> **PROBLEM DESCRIPTION**: Return only those lines of the records below in which "stackSite" appears.

> **ENTRIES PROVIDED**:
-- ==== Sys2Proof/Machine/StreamEngine.lean ====
section
/-! DEFINITION. The stream engine: request generation, landing of replies and acknowledgements, completion of transfers
(R150 to R157, R165, R166, R273, R278, R288, R332). -/

namespace Sys2Proof.Machine

/-- Rows of a transfer (R150 to R152). -/
def engRows (d : Desc) : Nat :=
  match d.cls with | 4 => d.f 82 77 + 1 | 5 => d.f 146 141 + 1 | _ => d.f 139 128 + 1

/-- Class of a transfer's packets: SCHED or BULK (TC). -/
def engClass (d : Desc) : Nat := match d.cls with | 4 => d.f 59 59 | 5 => d.f 42 42 | _ => d.f 87 87

/-- Far address of row m. -/
def engAddr (d : Desc) (m : Nat) : Nat :=
  match d.cls with | 5 => d.f 107 64 + 1024 * m | _ => d.f 75 32 + m * (16 * d.f 187 160)

/-- Local slot of row m. -/
def engSlot (d : Desc) (m : Nat) : Nat :=
  (match d.cls with | 4 => d.f 76 64 | 5 => d.f 140 128 | _ => d.f 108 96) + m

/-- First local byte within the slot, and length in bytes. -/
def engCells (d : Desc) : Nat × Nat :=
  match d.cls with | 2 => (16 * d.f 114 109, 16 * (d.f 120 115 + 1)) | 3 => (16 * d.f 114 109, 16 * (d.f 120 115 + 1)) | _ => (0, 1024)

/-- Does the transfer read from afar, so that its requests hold read tags? -/
def engReads (d : Desc) : Bool := d.cls == 2 || (d.cls == 5 && d.redOp != 0)

/-- Is a replay run to suppress row m as a breach (R288)? -/
def rowBreach (s : State) (c : Nat) (d : Desc) (m : Nat) : Bool :=
  (s.cl c).replay.isSome &&
    (d.cls == 4 || (d.cls == 5 && d.redOp != 1) ||
      ((d.cls == 2 || d.cls == 3) && (engRemote d ||
        match resolve s (partD s (cluQuarter c)) (engAddr d m) false with | .mem _ => false | .spad .. => true | _ => d.cls == 3)))

/-- The record of row address a of a reduction range: stack and stack-local offset (R255). -/
def recordAt (r : RedRange) (a : Nat) : Nat × Nat :=
  let m := scopeCount r.scope
  let b := (a - r.base) / 1024
  let g := b / m
  ((scopeStacks r.scope r.target).getD ((b % m) ^^^ (fold5 g % m)) 0, r.aoff + g * (if r.width = 0 then 4096 else 8192))

/-- Where a row's request goes. -/
inductive Route where
  /-- into the fabric, to a router and agent -/
  | fabric (site agt : Nat)
  /-- over the transport -/
  | panel
  /-- the stack that would serve is withdrawn, or nothing is assigned any more: answered at once (R185, R420) -/
  | gone (withdrawn : Bool)
  deriving DecidableEq, Repr

/-- The route of row m of a transfer (R150, R185, R255, R328, R420). -/
def rowRoute (s : State) (c : Nat) (d : Desc) (m : Nat) : Route :=
  let p := partD s (cluQuarter c)
  if engRemote d then .panel
  else if d.cls = 4 then
    match cluOfLogical s (d.f 41 32) with | some t => .fabric (cluSite t) (cluAgent t) | none => .gone true
  else if d.cls = 5 then
    match redRangeOf p (engAddr d m) with
    | some r => let n := (recordAt r (engAddr d m)).1; if stackGone s n then .gone true else .fabric (stackSite n) 1
    | none => .gone false
  else
    match resolve s p (engAddr d m) false with
    | .mem h => match liveStack s h with | some n => .fabric (stackSite n) 0 | none => .gone true
    | .spad u _ => .fabric (cluSite (unitClu u)) (cluAgent (unitClu u))
    | _ => .gone false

> **ANSWER TO THE PROBLEM**:
    | some r => let n := (recordAt r (engAddr d m)).1; if stackGone s n then .gone true else .fabric (stackSite n) 1
    | .mem h => match liveStack s h with | some n => .fabric (stackSite n) 0 | none => .gone true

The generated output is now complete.